◆ ABOUT THIS TASK: Give back only the lines in the records below from the one with "def spareFree (t" to the one with "both copies. -/", both inclusive, word for word.

*** Opening INPUT DATA ***

-- ==== Sys2Proof/Machine/Vault.lean ====
section
/-!
DEFINITION. The Vault: records and offers, pages, programs, spares, wear, gaps, the chain, mount and last gasp (13_vault.md).
-/
namespace Sys2Proof
namespace Machine

/-! ### The store and the retirement table (R358, R359, R369) -/

/-- Byte address of a user page, of the spare it has moved to, of a spare. -/
def spareAt (n : Nat) : Nat := 256 * (16384 + n)

def pageAt (t : Retire) (p : BitVec 14) : Nat :=
  match t.moved.find? (fun e => e.1 == p) with
  | some e => spareAt e.2
  | none => 256 * p.toNat

/-- A byte of a user page as the window shows it: 0xFF on a bad page (R292, R369). -/
def pageByte (v : Vault) (p : BitVec 14) (b : Nat) : Byte :=
  if v.tbl.bad.contains p then 0xFF else Bytes.read 0xFF v.store (pageAt v.tbl p + b)

/-- The substitute pages still free: S2 to S511 without those in use and those that failed. -/
def spareFree (t : Retire) (n : Nat) : Bool := !t.failed.contains n && !(t.moved.any fun e => e.2 == n)

def freeSpares (t : Retire) : Nat := 510 - (t.failed.filter fun n => decide (2 ≤ n)).length - t.moved.length

def pickSpare (t : Retire) (used : List Nat) : Option Nat :=
  (List.range 510).findSome? fun k => if spareFree t (k + 2) && !used.contains (k + 2) then some (k + 2) else none

/-- The next user page after p that is not bad. -/
def nextGood (t : Retire) : Nat → BitVec 14 → BitVec 14
  | 0, p => p
  | n + 1, p => if t.bad.contains (p + 1) then nextGood t n (p + 1) else p + 1

/-- Free pages between tail and head (R359). -/
def freePages (v : Vault) : Nat :=
  if v.brim then 0 else if v.tail = v.tbl.head then 16384 else (v.tbl.head - v.tail).toNat

/-- The head and table changes are to be written into both copies. -/
def tableDirty (v : Vault) : Vault := if v.tblTodo.length ≥ 2 then v else { v with tblTodo := v.tblTodo ++ [false, true] }

/-! ### Records (R360 to R362) -/

/-- Bytes in the queue. -/
def vqFill (v : Vault) : Nat := (v.queue.map fun r => r.bytes.length).foldl (· + ·) 0

/-- The chain is written: CHAIN is 1 and a log key is programmed (R375). -/
def chainOn (s : State) : Bool := s.vlt.cfg.chain && otpAny s.sec 0x070 16 && s.sec.lc != .retired

def recordBytes (type : Byte) (stream : BitVec 4) (flags : Byte) (seq : BitVec 32) (body : List Byte) : List Byte :=
  [type, stream.setWidth 8, BitVec.ofNat 8 (8 + body.length), flags] ++ leBytes 4 seq.toNat ++ body

/-- A record is accepted: it takes the next number and its place in the queue and in the chain's segment (R362, R376). -/
def vAccept (type : Byte) (stream : BitVec 4) (flags : Byte) (body : List Byte) (copying unsealed : Bool) (s : State) : State :=
  let v := s.vlt
  let bytes := recordBytes type stream flags v.seq body
  let keep := chainOn s && type != 0x85
  { s with vlt := { v with
      queue := v.queue ++ [{ seq := v.seq, bytes := bytes, tick := s.crs.tick, copying := copying, unsealed := unsealed, prog := none }]
      seg := if keep then v.seg ++ [(v.seq, bytes)] else v.seg
      seq := v.seq + 1
      acc := satInc v.acc } }

/-- The bytes of an accepted record replaced from its body on: a copy has ended, or a value is computed. -/
def patchBytes (off : Nat) (l : List Byte) (old : List Byte) : List Byte := old.take off ++ l ++ old.drop (off + l.length)

def vPatch (seq : BitVec 32) (off : Nat) (l : List Byte) (v : Vault) : Vault :=
  let f := fun (e : BitVec 32 × List Byte) => if e.1 = seq then (e.1, patchBytes off l e.2) else e
  { v with queue := v.queue.map (fun r => if r.seq = seq then { r with bytes := patchBytes off l r.bytes, copying := false, unsealed := false } else r)
           seg := v.seg.map f
           macs := v.macs.map fun m => { m with seg := m.seg.map f } }

/-! ### Gaps (R361, R372) -/

def GapCause.code : GapCause → Byte
  | .shed => 0
  | .drain => 1
  | .entry => 2
  | .mount => 3
  | .full => 4

/-- A loss joins the pending gap of its cause, or opens one. -/
def addGap (cause : GapCause) (stream : BitVec 4) (s : State) : State :=
  let v := s.vlt
  let t : BitVec 32 := s.crs.tick.setWidth 32
  if v.gaps.any (fun g => g.cause == cause) then
    { s with vlt.gaps := v.gaps.map fun g =>
        if g.cause = cause then { g with lost := g.lost + 1, streams := setBit g.streams stream.toNat true, last := t } else g }
  else
    { s with vlt.gaps := v.gaps ++ [{ cause := cause, lost := 1, streams := bitAt 16 stream.toNat true, seqRef := v.seq - 1, first := t, last := t }] }

def gapBody (g : Gap) : List Byte :=
  [g.cause.code, 0] ++ leBytes 2 (satOf 16 g.lost).toNat ++ leBytes 2 g.streams.toNat ++ [0, 0] ++ leBytes 4 g.seqRef.toNat ++
    leBytes 4 g.first.toNat ++ leBytes 4 g.last.toNat

/-- A sleep entry that sheds offers: one to a state whose entry drains (R364). -/
def drains (s : State) : Bool :=
  match s.pwr.phase with
  | .entering .latched => false
  | .entering _ => true
  | _ => false

/-- The first pending gap is written when its conditions hold (R372). -/
def writeGap (s : State) : State :=
  match s.vlt.gaps with
  | g :: l =>
    let due := match s.vlt.gapAt with
      | some t => decide (t + 16000 ≤ s.now16)
      | none => true
    if due && s.vlt.present && !s.vlt.mounting && s.awake && decide (s.vlt.wear.toNat < 2) && (s.vlt.gasp == .idle || s.vlt.gasp == .queue) &&
        decide (vqFill s.vlt + 28 ≤ 8192) then
      let s := vAccept 0x80 0 0 (gapBody g) false false { s with vlt.gaps := l }
      { s with vlt.gapAt := some s.now16, vlt.gapCnt := satInc s.vlt.gapCnt }
    else s
  | [] => s

/-! ### Offers (R363 to R373) -/

/-- What becomes of an offer. -/
inductive Verdict where
  | accepted (seq : BitVec 32) | shed | thinned | refused (why : BitVec 4)
  deriving DecidableEq, Repr

/-- The first reason of R364 that holds; `bad` is reason 2 or 3 of an append, else 0. -/
def refusal (s : State) (stream : BitVec 4) (bad : BitVec 4) : BitVec 4 :=
  let v := s.vlt
  if !v.cfg.strm.getLsbD stream.toNat then 1
  else if bad != 0 then bad
  else if v.wear.toNat ≥ 2 then 4
  else if v.cfg.stop && freePages v ≤ 1 then 5
  else if v.mounting then 6
  else if s.por.lgActive then 7
  else if !v.present then 8
  else 0

/-- A record that does not fit is shed (R371). -/
def shedOffer (cause : GapCause) (stream : BitVec 4) (s : State) : State :=
  addGap cause stream { s with vlt.shed := satInc s.vlt.shed }

/-- The overload rules: thinning at the mark, then room (R365, R371, R373). `room` is what the whole record may take. -/
def overload (type : Byte) (stream : BitVec 4) (flags : Byte) (room : Nat) (body : List Byte) (copying : Bool) (s : State) :
    Verdict × State :=
  let v := s.vlt
  let thinnable := v.cfg.thin && v.cfg.thins.getLsbD stream.toNat && decide (7056 ≤ vqFill v)
  let n := if v.cfg.thinN.toNat < 2 then 2 else v.cfg.thinN.toNat
  let c := vat 0 v.thinCtr stream.toNat + 1
  let s := if thinnable then { s with vlt.thinCtr := v.thinCtr.set! stream.toNat c } else s
  if thinnable && c % n != 0 then (.thinned, { s with vlt.thinned := satInc s.vlt.thinned })
  else if vqFill v + room ≤ 8064 then
    (.accepted v.seq, vAccept type stream (if thinnable then flags ||| 1 else flags) body copying false s)
  else (.shed, shedOffer .shed stream s)

/-- An offer of sources 2 to 6 (R363, R364, R378). `core`: refusals are answered to a core, else a mount sheds it. -/
def offer (core : Bool) (type : Byte) (stream : BitVec 4) (flags : Byte) (bad : BitVec 4) (room : Nat) (body : List Byte) (copying : Bool)
    (s : State) : Verdict × State :=
  if drains s then (.shed, shedOffer .entry stream s)
  else
    let why := refusal s stream bad
    if why = 0 then overload type stream flags room body copying (writeGap s)
    else if why = 5 then (.refused 5, addGap .full stream s)
    else if why = 6 && !core then (.shed, shedOffer .mount stream s)
    else (.refused why, s)

/-- An offer of the engine itself (R361, R365): it takes the reserved room; one that does not fit is shed. -/
def offerEngine (type : Byte) (body : List Byte) (s : State) : State :=
  if s.vlt.wear = 3 || !s.vlt.present then s
  else if vqFill s.vlt + 8 + body.length ≤ 8192 then vAccept type 0 0 body false false s
  else shedOffer .shed 0 s

/-- A CAN record's body (R361). -/
def canBody (f : CanFrame) : List Byte :=
  leBytes 4 (f.id.toNat + (if f.ide then 2 ^ 29 else 0) + (if f.fdf then 2 ^ 30 else 0) + (if f.rtr then 2 ^ 31 else 0)) ++
    [f.dlc.setWidth 8 ||| bitAt 8 4 f.brs ||| bitAt 8 5 f.esi, BitVec.ofNat 8 f.data.length] ++ leBytes 2 f.us.toNat ++
    leBytes 4 (f.tick.toNat % 2 ^ 32) ++ f.data

/-- A LOG action of channel 0 offers the frame (R363). -/
def offerCan (f : CanFrame) (s : State) : State :=
  (offer false 0x83 s.vlt.cfg.srcCan 0 0 (8 + (canBody f).length) (canBody f) false s).2

/-- A trigger line asserts (R323, R363): VT0 or VT1. -/
def offerTrig (n : Nat) (s : State) : State :=
  let body := [BitVec.ofNat 8 n, 0] ++ leBytes 2 s.crs.subtick.toNat ++ leBytes 4 (s.crs.tick.toNat % 2 ^ 32) ++ leBytes 8 s.mrt.line.toNat
  (offer false 0x84 (if n = 0 then s.vlt.cfg.srcVt0 else s.vlt.cfg.srcVt1) 0 0 24 body false s).2

/-! ### The chain (R375 to R377) -/

/-- A CHAIN record is offered, its value still to be computed (R376). Where it covers no record, the first number is left open. -/
def offerChain (s : State) : State :=
  if chainOn s && s.vlt.wear != 3 && s.vlt.present && decide (vqFill s.vlt + 32 ≤ 8192) then
    let v := s.vlt
    let (first, s) : Nat × State := match v.seg with
      | e :: _ => (e.1.toNat, s)
      | [] => ((Config.freeWord s.free).toNat + 65536 * (Config.freeWord (s.free + 1)).toNat, { s with free := s.free + 2 })
    let head := leBytes 4 first ++ leBytes 2 (satOf 16 v.seg.length).toNat ++ [0, 0]
    let job : MacJob := { seq := v.seq, seg := v.seg, head := recordBytes 0x85 0 0 v.seq (head ++ List.replicate 16 0) |>.take 16, gasp := false }
    let s := vAccept 0x85 0 0 (head ++ List.replicate 16 0) false true s
    { s with vlt := { s.vlt with seg := [], chainPages := 0, macs := s.vlt.macs ++ [job] }, sec := engAsk .vault s.sec }
  else s

/-- The LASTGASP record (R361, R377). -/
def offerGasp (s : State) : State :=
  let v := s.vlt
  let res := if s.por.cfg.lgRes = 0 then 2000 else s.por.cfg.lgRes.toNat
  let head := leBytes 4 v.gaspLedger.toNat ++ leBytes 2 res ++ leBytes 2 (divOpenN v.gaspMv.toNat 10) ++ leBytes 4 (s.crs.tick.toNat % 2 ^ 32)
  let body := head ++ List.replicate 16 0
  if chainOn s then
    let job : MacJob := { seq := v.seq, seg := [], head := recordBytes 0x86 0 0 v.seq body |>.take 20, gasp := true }
    let s := vAccept 0x86 0 0 body false true s
    { s with vlt := { s.vlt with macs := s.vlt.macs ++ [job] }, sec := engAsk .vault s.sec }
  else vAccept 0x86 0 0 body false false s

/-- The engines finish the Vault's oldest value (R376, R377, R527); once the part is RETIRED the key is not used (R522), and the value
is open. -/
def vaultMacEnd (s : State) : State :=
  match s.vlt.macs with
  | m :: l =>
    let msg := s.vlt.chainVal ++ (m.seg.flatMap fun e => e.2) ++ m.head
    let (mac, s) := if s.sec.lc = .retired then freeBytes 16 s else ((hmac (logKey s.sec) msg).take 16, s)
    let v := vPatch m.seq m.head.length mac { s.vlt with macs := l }
    { s with vlt := if m.gasp then v else { v with chainVal := mac } }
  | [] => s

*** Closing INPUT DATA ***

◆ ANSWER:
def spareFree (t : Retire) (n : Nat) : Bool := !t.failed.contains n && !(t.moved.any fun e => e.2 == n)

def freeSpares (t : Retire) : Nat := 510 - (t.failed.filter fun n => decide (2 ≤ n)).length - t.moved.length

def pickSpare (t : Retire) (used : List Nat) : Option Nat :=
  (List.range 510).findSome? fun k => if spareFree t (k + 2) && !used.contains (k + 2) then some (k + 2) else none

/-- The next user page after p that is not bad. -/
def nextGood (t : Retire) : Nat → BitVec 14 → BitVec 14
  | 0, p => p
  | n + 1, p => if t.bad.contains (p + 1) then nextGood t n (p + 1) else p + 1

/-- Free pages between tail and head (R359). -/
def freePages (v : Vault) : Nat :=
  if v.brim then 0 else if v.tail = v.tbl.head then 16384 else (v.tbl.head - v.tail).toNat

/-- The head and table changes are to be written into both copies. -/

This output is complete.